Sr. Engineer – DevOps/Site Reliability
- Job Title
- Sr. Engineer – DevOps/Site Reliability
- Job ID
- Ann Arbor, MI 48106
- Other Location
Sr. Engineer - DevOps/Site Reliability
2 Openings -
- Sr. SRE engineer (Automation improvement, Container technology knowledge, understand or worked with Cloud, Voldemort knowledge is a big plus)
- SRE engineer (Release focused, automation, CI/CD, scripting, Container and Cloud knowledge is a plus)
We are looking for a Site Reliability/DevOps Engineer that will be responsible for designing and developing fully automated deployment solutions, as we head down the path to continuous deployment. This position will serve as an infrastructure and operations engineer within the Next Generation Store Systems Department. This role possesses a mix of development, networking, security, and system administration skills, as this Site Reliability Engineer is required to provide developer support, application systems administration, production support and many other tasks. In addition to building full scale environments and deploying full application solutions on demand, you will have the pleasure of implementing creative monitoring solutions, and providing full visibility into all areas of our system. Continuous Innovation and Continuous Improvement is key to succeeding in this role. You’ll have an integral part in helping the Next Generation Pulse become scalable to address our future growth. The specific focus for the Engineer is on establishing best practices around configuration, automation and optimization of the development, test and release processes for the Next Generation Pulse Platform. This role works collaboratively with the Agile Delivery Teams to deploy and operate our systems, automate and streamline our operations and processes, build and maintain tools for deployment, monitoring and operations, and to troubleshoot and resolve issues in our production and non-production environments
(40%) System Administration
- Engineer extensive scripting and automation to enable applications to install and run in all environments with minimal manual intervention
- Evaluate, test, deploy and maintain both custom developed and third party software upgrades
- Maintain SDLC systems such as test environments, source control and automated build/test/deploy systems
- Provide developer support on an ongoing basis, frequently embedded in development teams to facilitate collaboration
- Create & maintain application architecture and troubleshooting documentation
(30%) Web Production Support
- Provide 24x7 production support as part of a team rotation, resolving or escalating issues as appropriate
- Maintain production services to highly demanding SLA’s
- Take ownership of production issues, working closely with the infrastructure and development teams on issue resolution
- Support releases on a regularly scheduled basis, as well as emergency releases as needed
- Deploy application and data changes to all environments as needed
- Provide Level 2 technical support.
(30%) Planning, Design and Implementation
- Design and implement new environments, services and application architecture modifications.

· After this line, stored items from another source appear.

-- ==== Sys2Proof/Syntax.lean ====
section
/-! DEFINITION. The instruction syntax of the GZ9: one constructor for each row of spec/opcode_table.json.
Rows with an encoding carry that encoding's fields as the table names them, raw (04 R73, 14 R346); rows
without one are events of the machine, and carry what names the item they act on. -/

namespace Sys2Proof
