/-- A resident block. -/
structure Block where
  launch : Nat
  /-- block linear index (01 R9) -/
  lin : Dword
  cluster : Nat
  crank : Nat
  nthreads : Nat
  qoff : Nat
  stackSlot : Nat
  spawn : Bool := false
  /-- residence order on the core (07 R166) -/
  order : Nat
  threads : SMap Thread
  helpers : SMap Thread := []
  cvs : SMap CvReg := []
  ntags : Nat := 0
  tags : SMap Tag := []
  /-- the physical tags that hold tags 0, 1, ... (01 R19) -/
  physTags : List Nat := []
  cpflg : Word := 0
  cplbl : Word := 0
  cplbh : Word := 0
  mxflg : Word := 0
  /-- camera registers by number 0-15, those not at reset value 0; scthr is listed (16 R384) -/
  cam : SMap Word := []
  regions : List Region := []
  /-- allocation numbers of the block and cluster stage (01 R15) -/
  stage : Nat := 0
  cstage : Nat := 0
  held : List Cmd := []
  /-- slots issued since the last bar, by group (07 R166) -/
  issued : SMap Nat := []
  /-- the cycle since which a group has been ready without issuing (07 R166) -/
  readyAt : SMap Nat := []
  /-- marked aged by GROUP_AGED -/
  aged : List Nat := []
  /-- the repacking waits for engine operations on registers (08 R208) -/
  regroupDue : Bool := false
  /-- groups that a repacking has left with no thread (08 R207) -/
  ended : List Nat := []
  deriving DecidableEq, Repr

/-! ### Cores -/

/-- A byte of an L1 line. -/
structure L1Byte where
  val : Byte
  dirty : Bool
  /-- filled from uncorrectable data (06 R130) -/
  bad : Bool := false
  deriving DecidableEq, Repr

/-- A TLB entry: address-space id, first virtual byte, length, first physical byte, and the leaf's permissions. -/
structure TlbEntry where
  asid : Nat
  va : Nat
  len : Nat
  pa : Nat
  r : Bool
  w : Bool
  x : Bool
  cw : Bool
  nl : Bool
  dirty : Bool
  deriving DecidableEq, Repr

/-- A spawn bin (09 R228). -/
structure Bin where
  launch : Nat
  entry : Dword
  /-- argument counts and argument words, thread by thread -/
  threads : List (List Word)
  closed : Bool := false
  /-- the tick at which its timer closes it -/
  timer : Option Nat := none
  /-- order of closing -/
  closedAt : Nat := 0
  deriving DecidableEq, Repr

/-- A quadrant's issue stage (07 R165): current group, slots since it became current, owner of the latches (04 R82). -/
structure Quad where
  cur : Option (Nat × Nat) := none
  slots : Nat := 0
  quotaDue : Bool := false
  yielded : Bool := false
  owner : Option (Nat × Nat) := none
  /-- issue-slot counters 1 to 6; counter 0 is the cycle count, and counter 7 what is left of it (19 R438) -/
  ctrs : List (BitVec 64) := [0, 0, 0, 0, 0, 0]
  deriving DecidableEq, Repr

/-- An accumulator request that waits (13 R326): its block, its lanes, its units, and its D and P fields. -/
structure AccReq where
  blk : Nat
  lanes : List LaneRef
  units : Nat
  d : BitVec 7
  p : Nat
  deriving DecidableEq, Repr

/-- A core in use. -/
structure Core where
  blocks : SMap Block := []
  /-- L1 lines by line number (physical address / 128), 128 places each (06 R131) -/
  l1 : SMap (List (Option L1Byte)) := []
  tlb : List TlbEntry := []
  bins : SMap Bin := []
  quads : SMap Quad := []
  accReqs : List AccReq := []
  /-- serial numbers of copy, matrix, gather-scatter, sort and collective commands, and of spawn blocks -/
  copySerial : Nat := 0
  mxSerial : Nat := 0
  gseSerial : Nat := 0
  kseSerial : Nat := 0
  collSerial : Nat := 0
  spawnSerial : Nat := 0
  /-- the per-core load count of hardware sampling (19 R440) -/
  ldCount : Nat := 0
  deriving DecidableEq, Repr

/-! ### Launches and queues -/

/-- A seed slot (01 R17). -/
structure Seed where
  val : Dword := 0
  gen : Nat := 0
  deriving DecidableEq, Repr

/-- A launch record (09 R213), field by field. -/
structure Rec where
  entry : Dword := 0
  trap : Dword := BitVec.allOnes 64
  gx : Nat := 1
  gy : Nat := 1
  gz : Nat := 1
  bthr : Nat := 32
  cblk : Nat := 1
  lfl : Nat := 0
  regs : Nat := 16
  tags : Nat := 0
  cls : Nat := 0
  bstg : Nat := 0
  cstg : Nat := 0
  rdl : Nat := 0
  sb : Nat := 0
  arg : Dword := 0
  pgt : Nat := 0
  seed : Nat := 0
  fault : Nat := 0
  csb : Nat := 0
  csz : Nat := 0
  slots : Nat := 0
  tick : Nat := 0
  done : Nat := 0
  node : Nat := 0xFFFFFFFF
  spt : Nat := 0
  seq : Nat := 0
  deriving DecidableEq, Repr

/-- Launch states of 09 R222; a checking record and a completing launch are transient, and a rejected or complete one is
dropped. -/
inductive LState where
  | waiting | dispatching | running | preempted
  deriving DecidableEq, Repr

/-- What a completion gives: a node of the queue's graph, and a copy tag of a block, named by launch, block linear
index and tag. -/
structure Signal where
  node : Option Nat := none
  tag : Option (Nat × Dword × Nat) := none
  deriving DecidableEq, Repr

/-- A thread by core, block and logical index. -/
structure Who where
  core : Nat
  blk : Nat
  thr : Nat
  deriving DecidableEq, Repr

/-- A record that a thread has posted and its queue has not accepted (09 R227): the thread and its Cnt field, which wait for
the launch id, what its completion gives, and its bytes. -/
structure Posted where
  who : Who
  cnt : BitVec 7
  signal : Signal
  raw : List Byte
  deriving DecidableEq, Repr

/-- Pending spawn groups (09 R232). -/
structure SpawnGroup where
  entry : Dword
  threads : List (List Word)
  deriving DecidableEq, Repr

/-- A launch on this package. -/
structure Launch where
  /-- launch id (09 R215) -/
  id : Nat
  queue : Nat
  asid : Nat
  root : Nat
  rcd : Rec
  raw : List Byte := []
  /-- acceptance order among the records of its queue, and the launch accepted before it (09 R222) -/
  order : Nat := 0
  prev : Option Nat := none
  state : LState := .waiting
  /-- rank, rank count and the package ids of the process-group table (09 R217) -/
  rank : Nat := 0
  ranks : Nat := 1
  group : List Nat := []
  axes : Nat × Nat × Nat := (1, 1, 1)
  /-- first cluster and count of the share, next cluster to place (09 R218) -/
  first : Nat := 0
  count : Nat := 1
  next : Nat := 0
  dispatchTick : Nat := 0
  seeds : List Seed := []
  slots : List Nat := []
  /-- status bits [1], [3] and [4] of 09 R215 -/
  faulted : Bool := false
  peerLost : Bool := false
  recordLost : Bool := false
  /-- ranks reported lost (17 R409) -/
  lostRanks : List Nat := []
  collSeq : Nat := 0
  signal : Signal := {}
  /-- die and bytes reserved for a cluster while lent stage drains, and whether the drain is done (09 R221) -/
  draining : Option (Nat × Nat) := none
  drained : Bool := false
  pending : List SpawnGroup := []
  /-- blocks saved by pre-emption: offset of each image in the save area, with the block as saved (log entry 9) -/
  saved : List (Nat × Block) := []
  deriving DecidableEq, Repr

/-- A record accepted and not complete that is no launch: an invalidation or a marker (09 R212). -/
structure Marker where
  queue : Nat
  order : Nat
  done : Nat
  node : Nat
  signal : Signal := {}
  deriving DecidableEq, Repr

/-- A TLB invalidation in progress. -/
structure TlbInv where
  id : Nat
  queue : Nat
  asid : Nat
  va : Nat
  len : Nat
  order : Nat
  done : Nat
  signal : Signal := {}
  deriving DecidableEq, Repr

- Experience with Infrastructure as a Code and/or Configuration Management tools (Puppet, Ansible, Terraform).
- Design and implement build, deployment and configuration management.
- Manage CI and CD tools with team.
- Handle code deployments.
- Monitor metrics and develop ways to improve
- Brainstorm for new ideas and ways to improve development delivery.
- Research, evaluate and implement operational improvements, application packages and architectural modifications
- Participate in change control, release planning, and other operational planning
- Remain current on industry leading solutions in both private and public cloud hosting (VMWare, Xen, KVM, Amazon Web Services (AWS), Azure, Google App Engine, etc.)
- Remain current on modern open-source persistence technologies (Hazelcast, BDB, Project Voldemort, Cassandra, MEMCACHED, etc.)
- Remain current on modern containerization technologies (Docker, vSphere Integrated Containers, Kubernetes)
- Bachelor’s degree in computer science or equivalent experience
- Release automation (e.g. Jenkins), system administration, system configuration, and system debugging experience.
- Experience with configuring and maintaining Jenkins and Jenkins Pipelines.
- Experience with Linux and Windows Administration.
- 5+ years production application support experience in a high uptime environment
- 5+ years UNIX/Linux administration experience including diagnosis of performance issues, package management, load estimation, kernel tuning, networking configuration, etc.
- 5+ years hosting experience in a large heavy-traffic environment
- 4+ years software engineering experience (Java, C, C++)
- Understanding of networking principles, esp. TCP/IP
- Excellent troubleshooting and analytic skills
- Broad understanding of modern containerization technologies (Docker, VMWare PKS Kubernetes).
- Knowledge of cloud infrastructure environments (e.g. AWS, Azure).